Input data:
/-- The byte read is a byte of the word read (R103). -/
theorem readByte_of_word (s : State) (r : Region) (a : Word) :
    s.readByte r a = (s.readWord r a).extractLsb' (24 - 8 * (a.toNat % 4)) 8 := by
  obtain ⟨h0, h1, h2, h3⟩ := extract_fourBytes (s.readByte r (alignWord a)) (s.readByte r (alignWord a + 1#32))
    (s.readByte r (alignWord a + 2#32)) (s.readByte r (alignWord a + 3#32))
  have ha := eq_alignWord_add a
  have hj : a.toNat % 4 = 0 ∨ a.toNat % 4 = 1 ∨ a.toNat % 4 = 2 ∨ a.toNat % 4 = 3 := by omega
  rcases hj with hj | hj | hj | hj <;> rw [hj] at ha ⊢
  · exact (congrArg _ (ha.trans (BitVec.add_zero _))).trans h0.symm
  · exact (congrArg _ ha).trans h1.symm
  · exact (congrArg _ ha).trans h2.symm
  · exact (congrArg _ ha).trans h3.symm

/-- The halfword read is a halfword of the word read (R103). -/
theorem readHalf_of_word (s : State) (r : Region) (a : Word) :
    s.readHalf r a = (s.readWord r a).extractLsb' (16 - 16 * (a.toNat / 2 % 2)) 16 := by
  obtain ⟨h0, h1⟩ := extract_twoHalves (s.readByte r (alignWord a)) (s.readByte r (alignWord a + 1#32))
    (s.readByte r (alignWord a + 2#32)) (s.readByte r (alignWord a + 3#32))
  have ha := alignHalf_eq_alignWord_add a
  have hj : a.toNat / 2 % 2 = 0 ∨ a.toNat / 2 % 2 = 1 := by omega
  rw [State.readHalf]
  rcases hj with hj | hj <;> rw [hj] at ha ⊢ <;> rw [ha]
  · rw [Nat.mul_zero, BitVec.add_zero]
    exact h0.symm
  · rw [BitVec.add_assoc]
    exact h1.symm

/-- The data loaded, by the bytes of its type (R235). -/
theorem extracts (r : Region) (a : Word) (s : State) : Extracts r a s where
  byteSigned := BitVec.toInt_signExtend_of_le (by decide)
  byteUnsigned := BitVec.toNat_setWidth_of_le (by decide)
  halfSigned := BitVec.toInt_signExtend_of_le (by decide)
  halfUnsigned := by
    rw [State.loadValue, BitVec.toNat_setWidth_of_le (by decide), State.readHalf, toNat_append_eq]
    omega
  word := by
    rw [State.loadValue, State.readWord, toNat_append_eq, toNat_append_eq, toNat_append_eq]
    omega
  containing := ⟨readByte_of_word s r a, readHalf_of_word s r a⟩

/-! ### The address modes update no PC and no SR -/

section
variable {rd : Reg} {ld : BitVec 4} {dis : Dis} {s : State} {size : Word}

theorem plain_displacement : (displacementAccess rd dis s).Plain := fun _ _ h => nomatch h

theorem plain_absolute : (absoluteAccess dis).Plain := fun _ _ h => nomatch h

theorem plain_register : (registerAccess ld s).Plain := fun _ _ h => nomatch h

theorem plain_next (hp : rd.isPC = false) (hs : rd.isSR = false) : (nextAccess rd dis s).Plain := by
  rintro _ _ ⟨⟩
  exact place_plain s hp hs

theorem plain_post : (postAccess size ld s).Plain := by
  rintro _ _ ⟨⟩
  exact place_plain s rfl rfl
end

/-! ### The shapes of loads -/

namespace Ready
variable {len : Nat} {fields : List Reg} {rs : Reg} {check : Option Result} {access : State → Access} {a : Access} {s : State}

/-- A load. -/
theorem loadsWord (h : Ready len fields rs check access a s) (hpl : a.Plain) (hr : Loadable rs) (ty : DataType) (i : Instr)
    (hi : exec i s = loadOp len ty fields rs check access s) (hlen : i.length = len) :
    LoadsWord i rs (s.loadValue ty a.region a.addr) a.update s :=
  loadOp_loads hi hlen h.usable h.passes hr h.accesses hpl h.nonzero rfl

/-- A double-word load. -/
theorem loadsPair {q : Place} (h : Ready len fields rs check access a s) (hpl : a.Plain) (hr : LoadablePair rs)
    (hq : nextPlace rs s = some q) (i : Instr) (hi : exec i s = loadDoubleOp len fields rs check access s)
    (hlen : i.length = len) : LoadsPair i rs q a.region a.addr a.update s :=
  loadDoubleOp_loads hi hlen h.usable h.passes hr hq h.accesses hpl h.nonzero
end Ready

==

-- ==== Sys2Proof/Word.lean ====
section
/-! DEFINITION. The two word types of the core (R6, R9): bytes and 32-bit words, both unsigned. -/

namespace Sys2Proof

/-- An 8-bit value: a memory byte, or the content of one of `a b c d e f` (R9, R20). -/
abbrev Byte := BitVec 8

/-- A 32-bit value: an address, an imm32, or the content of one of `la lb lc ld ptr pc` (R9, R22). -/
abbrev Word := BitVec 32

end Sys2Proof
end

...

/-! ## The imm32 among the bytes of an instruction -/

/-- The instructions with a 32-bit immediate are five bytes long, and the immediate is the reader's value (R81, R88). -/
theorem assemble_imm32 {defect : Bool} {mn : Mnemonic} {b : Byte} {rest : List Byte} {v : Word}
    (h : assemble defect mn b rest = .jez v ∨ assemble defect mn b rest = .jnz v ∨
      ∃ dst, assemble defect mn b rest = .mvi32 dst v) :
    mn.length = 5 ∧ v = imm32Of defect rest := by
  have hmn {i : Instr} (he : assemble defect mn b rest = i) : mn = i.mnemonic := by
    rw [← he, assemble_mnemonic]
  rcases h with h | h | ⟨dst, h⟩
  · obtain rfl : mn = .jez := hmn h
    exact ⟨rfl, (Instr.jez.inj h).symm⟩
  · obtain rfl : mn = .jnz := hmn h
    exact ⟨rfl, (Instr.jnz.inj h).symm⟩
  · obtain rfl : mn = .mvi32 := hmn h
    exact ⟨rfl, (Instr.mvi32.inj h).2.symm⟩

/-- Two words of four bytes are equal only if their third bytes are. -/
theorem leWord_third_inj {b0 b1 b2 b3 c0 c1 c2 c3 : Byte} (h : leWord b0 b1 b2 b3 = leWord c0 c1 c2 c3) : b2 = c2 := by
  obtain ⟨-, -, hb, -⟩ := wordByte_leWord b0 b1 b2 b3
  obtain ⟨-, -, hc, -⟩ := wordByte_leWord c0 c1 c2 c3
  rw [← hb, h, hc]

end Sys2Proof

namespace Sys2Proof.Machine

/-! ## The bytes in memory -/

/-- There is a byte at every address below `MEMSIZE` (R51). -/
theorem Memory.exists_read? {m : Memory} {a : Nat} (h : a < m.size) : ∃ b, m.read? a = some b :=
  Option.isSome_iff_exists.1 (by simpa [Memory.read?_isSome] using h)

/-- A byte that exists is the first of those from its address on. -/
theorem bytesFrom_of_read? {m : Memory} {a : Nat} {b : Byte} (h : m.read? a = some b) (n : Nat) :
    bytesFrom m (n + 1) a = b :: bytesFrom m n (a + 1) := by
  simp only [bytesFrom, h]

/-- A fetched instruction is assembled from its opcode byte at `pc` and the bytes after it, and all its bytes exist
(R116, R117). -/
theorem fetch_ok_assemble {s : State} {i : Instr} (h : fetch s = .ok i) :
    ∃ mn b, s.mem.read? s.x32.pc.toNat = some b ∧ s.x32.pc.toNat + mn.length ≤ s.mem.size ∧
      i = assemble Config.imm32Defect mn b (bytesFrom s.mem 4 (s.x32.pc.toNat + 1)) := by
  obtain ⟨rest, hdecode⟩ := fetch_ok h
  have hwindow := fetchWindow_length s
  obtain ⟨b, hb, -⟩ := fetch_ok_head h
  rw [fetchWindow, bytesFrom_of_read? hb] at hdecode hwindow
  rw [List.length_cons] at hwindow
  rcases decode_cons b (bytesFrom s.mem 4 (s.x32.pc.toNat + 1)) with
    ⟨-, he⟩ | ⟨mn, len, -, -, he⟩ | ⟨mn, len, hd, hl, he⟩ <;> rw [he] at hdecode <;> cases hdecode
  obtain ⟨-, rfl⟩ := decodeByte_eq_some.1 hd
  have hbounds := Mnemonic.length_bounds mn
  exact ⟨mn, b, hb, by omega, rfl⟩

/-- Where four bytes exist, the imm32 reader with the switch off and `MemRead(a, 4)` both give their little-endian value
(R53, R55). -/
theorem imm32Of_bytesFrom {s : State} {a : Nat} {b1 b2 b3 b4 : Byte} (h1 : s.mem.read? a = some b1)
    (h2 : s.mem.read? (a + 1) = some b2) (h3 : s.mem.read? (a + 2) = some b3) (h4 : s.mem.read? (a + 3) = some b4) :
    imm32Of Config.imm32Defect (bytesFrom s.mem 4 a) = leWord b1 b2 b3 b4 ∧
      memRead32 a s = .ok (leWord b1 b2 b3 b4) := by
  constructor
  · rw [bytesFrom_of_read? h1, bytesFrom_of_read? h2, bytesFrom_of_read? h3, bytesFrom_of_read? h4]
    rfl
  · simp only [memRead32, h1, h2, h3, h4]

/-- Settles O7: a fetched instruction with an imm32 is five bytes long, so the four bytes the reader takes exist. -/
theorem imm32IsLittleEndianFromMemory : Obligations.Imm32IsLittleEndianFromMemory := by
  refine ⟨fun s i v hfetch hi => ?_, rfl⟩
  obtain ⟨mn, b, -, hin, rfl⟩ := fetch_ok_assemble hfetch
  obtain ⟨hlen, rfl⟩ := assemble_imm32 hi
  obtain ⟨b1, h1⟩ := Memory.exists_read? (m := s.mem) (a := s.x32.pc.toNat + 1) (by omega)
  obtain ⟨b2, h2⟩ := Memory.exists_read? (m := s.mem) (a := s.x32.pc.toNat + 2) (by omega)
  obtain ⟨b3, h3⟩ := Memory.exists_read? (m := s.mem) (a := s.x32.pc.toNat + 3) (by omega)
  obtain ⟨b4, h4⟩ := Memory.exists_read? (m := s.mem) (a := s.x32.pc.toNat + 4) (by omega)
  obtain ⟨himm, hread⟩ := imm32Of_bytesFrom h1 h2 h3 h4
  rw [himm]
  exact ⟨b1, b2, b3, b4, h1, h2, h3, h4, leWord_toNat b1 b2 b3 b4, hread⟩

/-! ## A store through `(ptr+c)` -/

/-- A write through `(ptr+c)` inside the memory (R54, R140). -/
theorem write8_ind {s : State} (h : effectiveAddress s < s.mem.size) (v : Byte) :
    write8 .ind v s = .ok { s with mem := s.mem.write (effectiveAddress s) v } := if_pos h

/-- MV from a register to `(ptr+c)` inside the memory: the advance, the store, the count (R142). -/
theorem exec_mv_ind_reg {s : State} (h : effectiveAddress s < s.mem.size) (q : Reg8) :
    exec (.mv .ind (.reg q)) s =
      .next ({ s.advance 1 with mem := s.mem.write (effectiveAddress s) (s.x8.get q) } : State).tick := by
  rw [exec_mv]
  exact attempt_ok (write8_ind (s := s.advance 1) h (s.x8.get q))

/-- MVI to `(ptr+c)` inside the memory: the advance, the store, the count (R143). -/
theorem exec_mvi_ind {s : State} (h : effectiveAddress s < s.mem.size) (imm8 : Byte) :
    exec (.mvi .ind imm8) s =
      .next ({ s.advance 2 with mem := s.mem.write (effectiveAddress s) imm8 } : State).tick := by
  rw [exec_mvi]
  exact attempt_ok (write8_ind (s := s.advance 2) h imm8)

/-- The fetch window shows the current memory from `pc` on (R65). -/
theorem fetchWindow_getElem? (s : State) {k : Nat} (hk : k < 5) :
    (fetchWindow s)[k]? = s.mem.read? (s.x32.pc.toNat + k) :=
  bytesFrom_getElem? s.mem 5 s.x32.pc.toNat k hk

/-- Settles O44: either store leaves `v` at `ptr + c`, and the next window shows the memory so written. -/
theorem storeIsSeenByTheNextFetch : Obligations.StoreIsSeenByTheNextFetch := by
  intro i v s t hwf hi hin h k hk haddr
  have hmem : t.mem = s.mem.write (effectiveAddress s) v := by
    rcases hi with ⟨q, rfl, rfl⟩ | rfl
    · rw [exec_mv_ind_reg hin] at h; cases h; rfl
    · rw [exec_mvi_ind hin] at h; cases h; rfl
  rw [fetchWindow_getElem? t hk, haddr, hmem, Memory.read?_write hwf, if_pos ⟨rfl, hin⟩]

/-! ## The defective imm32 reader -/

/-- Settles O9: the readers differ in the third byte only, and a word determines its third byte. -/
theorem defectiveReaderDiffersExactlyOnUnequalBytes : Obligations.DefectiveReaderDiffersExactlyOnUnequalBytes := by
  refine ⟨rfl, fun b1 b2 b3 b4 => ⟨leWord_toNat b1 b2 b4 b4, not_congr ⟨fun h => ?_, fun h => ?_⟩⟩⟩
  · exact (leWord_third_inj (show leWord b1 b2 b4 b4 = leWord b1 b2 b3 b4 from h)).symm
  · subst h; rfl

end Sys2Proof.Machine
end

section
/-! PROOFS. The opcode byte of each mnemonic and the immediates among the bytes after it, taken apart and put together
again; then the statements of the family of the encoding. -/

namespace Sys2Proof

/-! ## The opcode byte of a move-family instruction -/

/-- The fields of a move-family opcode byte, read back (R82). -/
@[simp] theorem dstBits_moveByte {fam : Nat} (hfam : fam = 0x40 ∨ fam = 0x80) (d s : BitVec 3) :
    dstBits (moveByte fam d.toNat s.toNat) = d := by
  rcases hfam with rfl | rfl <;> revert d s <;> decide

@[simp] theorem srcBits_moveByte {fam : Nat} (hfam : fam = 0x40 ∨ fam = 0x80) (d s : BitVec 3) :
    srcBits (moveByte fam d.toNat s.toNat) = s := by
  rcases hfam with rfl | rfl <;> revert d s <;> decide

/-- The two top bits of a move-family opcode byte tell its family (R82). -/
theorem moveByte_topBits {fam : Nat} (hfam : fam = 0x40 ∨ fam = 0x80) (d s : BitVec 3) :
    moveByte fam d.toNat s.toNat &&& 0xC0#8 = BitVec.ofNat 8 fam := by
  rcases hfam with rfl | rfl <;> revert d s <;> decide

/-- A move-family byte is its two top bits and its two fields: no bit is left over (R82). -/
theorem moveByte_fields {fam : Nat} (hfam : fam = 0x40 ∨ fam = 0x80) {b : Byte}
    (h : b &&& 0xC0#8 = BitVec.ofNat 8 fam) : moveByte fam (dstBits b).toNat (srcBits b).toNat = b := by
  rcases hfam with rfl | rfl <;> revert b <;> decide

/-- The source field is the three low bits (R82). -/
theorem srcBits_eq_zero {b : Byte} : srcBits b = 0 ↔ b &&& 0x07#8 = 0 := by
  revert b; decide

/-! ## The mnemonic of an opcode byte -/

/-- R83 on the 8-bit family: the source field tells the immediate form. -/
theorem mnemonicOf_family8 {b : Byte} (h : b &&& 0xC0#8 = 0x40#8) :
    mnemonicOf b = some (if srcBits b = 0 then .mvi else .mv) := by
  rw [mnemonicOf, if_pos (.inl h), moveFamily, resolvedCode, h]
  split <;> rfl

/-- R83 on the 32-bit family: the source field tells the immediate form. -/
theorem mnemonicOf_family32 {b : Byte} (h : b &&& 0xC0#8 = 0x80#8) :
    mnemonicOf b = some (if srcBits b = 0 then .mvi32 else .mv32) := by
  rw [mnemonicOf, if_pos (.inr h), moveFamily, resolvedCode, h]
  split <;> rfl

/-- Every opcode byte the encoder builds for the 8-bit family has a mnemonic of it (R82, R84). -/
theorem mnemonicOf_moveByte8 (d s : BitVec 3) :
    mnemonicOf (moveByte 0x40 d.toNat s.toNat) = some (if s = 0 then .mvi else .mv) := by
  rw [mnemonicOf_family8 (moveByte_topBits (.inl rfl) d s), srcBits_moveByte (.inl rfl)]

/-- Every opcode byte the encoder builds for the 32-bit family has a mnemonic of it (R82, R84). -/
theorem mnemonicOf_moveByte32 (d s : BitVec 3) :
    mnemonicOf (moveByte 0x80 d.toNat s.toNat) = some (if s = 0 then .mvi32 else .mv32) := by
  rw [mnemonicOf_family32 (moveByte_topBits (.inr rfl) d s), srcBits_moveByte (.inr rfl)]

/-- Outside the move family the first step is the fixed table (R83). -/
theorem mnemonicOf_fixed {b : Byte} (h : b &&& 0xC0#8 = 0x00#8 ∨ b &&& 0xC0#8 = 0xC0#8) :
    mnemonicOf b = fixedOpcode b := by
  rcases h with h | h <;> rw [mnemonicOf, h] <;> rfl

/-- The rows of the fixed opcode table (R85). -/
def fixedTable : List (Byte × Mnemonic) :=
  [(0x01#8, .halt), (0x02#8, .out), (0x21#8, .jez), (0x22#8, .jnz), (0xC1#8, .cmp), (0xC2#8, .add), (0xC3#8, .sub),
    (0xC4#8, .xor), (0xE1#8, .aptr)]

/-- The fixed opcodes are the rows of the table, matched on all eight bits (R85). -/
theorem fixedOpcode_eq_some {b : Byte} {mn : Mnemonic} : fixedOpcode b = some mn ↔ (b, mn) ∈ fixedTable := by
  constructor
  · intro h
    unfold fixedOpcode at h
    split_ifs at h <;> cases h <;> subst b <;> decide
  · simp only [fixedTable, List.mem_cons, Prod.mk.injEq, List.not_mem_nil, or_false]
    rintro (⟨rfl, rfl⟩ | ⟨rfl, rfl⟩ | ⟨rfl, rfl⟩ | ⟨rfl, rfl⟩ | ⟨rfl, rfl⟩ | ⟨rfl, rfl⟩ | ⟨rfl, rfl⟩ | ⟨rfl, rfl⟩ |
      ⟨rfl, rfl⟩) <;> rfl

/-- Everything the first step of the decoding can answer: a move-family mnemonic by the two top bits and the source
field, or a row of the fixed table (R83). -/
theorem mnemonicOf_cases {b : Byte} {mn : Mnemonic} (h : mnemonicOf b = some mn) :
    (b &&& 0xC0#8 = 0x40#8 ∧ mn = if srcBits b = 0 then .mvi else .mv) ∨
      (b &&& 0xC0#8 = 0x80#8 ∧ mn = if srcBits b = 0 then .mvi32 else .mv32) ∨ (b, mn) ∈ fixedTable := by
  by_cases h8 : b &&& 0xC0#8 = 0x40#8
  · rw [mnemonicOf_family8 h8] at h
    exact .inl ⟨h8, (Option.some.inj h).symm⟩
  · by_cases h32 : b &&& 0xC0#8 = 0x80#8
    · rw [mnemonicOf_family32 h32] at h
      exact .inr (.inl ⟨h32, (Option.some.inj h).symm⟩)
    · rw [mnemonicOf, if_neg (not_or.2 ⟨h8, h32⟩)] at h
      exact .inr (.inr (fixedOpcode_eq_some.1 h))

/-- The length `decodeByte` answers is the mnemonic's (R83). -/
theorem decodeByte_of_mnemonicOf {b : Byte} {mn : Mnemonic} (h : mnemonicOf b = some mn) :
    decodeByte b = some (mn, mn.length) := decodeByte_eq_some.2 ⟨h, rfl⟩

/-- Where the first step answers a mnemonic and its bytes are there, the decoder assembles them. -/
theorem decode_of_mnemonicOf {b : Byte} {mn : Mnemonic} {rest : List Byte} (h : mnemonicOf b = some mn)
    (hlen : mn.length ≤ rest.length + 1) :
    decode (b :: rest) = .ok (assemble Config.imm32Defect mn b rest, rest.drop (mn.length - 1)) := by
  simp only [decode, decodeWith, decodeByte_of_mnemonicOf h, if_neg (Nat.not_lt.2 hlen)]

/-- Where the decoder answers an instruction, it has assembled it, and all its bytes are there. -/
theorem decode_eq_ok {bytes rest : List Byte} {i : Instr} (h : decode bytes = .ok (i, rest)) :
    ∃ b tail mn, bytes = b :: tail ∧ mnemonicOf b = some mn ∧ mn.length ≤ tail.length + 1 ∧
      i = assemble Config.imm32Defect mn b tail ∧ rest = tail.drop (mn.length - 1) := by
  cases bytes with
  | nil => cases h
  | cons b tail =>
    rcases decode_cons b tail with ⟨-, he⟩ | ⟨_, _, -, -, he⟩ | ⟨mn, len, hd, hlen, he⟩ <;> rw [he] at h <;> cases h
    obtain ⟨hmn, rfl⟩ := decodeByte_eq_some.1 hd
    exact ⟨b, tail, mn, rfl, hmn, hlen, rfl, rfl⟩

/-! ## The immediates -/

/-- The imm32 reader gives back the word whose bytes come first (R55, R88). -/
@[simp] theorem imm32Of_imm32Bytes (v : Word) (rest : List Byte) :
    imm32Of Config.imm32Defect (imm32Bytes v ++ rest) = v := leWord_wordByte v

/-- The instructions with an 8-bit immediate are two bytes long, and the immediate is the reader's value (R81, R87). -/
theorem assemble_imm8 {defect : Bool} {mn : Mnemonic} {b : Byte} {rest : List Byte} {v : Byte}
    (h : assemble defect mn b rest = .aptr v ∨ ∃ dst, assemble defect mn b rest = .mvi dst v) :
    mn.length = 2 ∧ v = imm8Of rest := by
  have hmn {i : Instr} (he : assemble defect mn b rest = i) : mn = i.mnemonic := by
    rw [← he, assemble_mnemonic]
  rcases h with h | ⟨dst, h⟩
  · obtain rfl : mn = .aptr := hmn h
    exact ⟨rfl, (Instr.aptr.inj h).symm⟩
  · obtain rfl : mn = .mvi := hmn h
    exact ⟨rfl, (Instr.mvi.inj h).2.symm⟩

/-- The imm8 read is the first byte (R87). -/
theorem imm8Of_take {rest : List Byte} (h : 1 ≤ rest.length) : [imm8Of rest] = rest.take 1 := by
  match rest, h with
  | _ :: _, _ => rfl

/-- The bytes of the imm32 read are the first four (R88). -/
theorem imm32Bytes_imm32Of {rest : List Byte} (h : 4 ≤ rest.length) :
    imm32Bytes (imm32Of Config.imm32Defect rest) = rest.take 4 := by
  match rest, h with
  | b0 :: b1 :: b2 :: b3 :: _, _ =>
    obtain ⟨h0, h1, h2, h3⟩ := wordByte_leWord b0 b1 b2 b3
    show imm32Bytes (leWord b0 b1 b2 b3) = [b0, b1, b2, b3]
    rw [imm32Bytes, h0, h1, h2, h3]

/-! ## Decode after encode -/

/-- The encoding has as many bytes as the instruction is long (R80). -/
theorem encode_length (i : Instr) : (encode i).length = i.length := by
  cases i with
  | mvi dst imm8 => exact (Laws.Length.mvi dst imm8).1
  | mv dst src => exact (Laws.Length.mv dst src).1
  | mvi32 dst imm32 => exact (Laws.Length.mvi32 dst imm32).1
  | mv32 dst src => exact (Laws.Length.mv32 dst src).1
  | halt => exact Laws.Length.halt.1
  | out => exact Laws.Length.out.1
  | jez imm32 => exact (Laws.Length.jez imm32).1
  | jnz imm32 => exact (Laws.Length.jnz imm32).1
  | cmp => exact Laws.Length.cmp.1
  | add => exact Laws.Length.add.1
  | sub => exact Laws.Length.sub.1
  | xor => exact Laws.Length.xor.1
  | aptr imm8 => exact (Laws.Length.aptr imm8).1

About this task:
Copy out all lines of the material above in which "passes" occurs.

Response to this task:
  loadOp_loads hi hlen h.usable h.passes hr h.accesses hpl h.nonzero rfl
  loadDoubleOp_loads hi hlen h.usable h.passes hr hq h.accesses hpl h.nonzero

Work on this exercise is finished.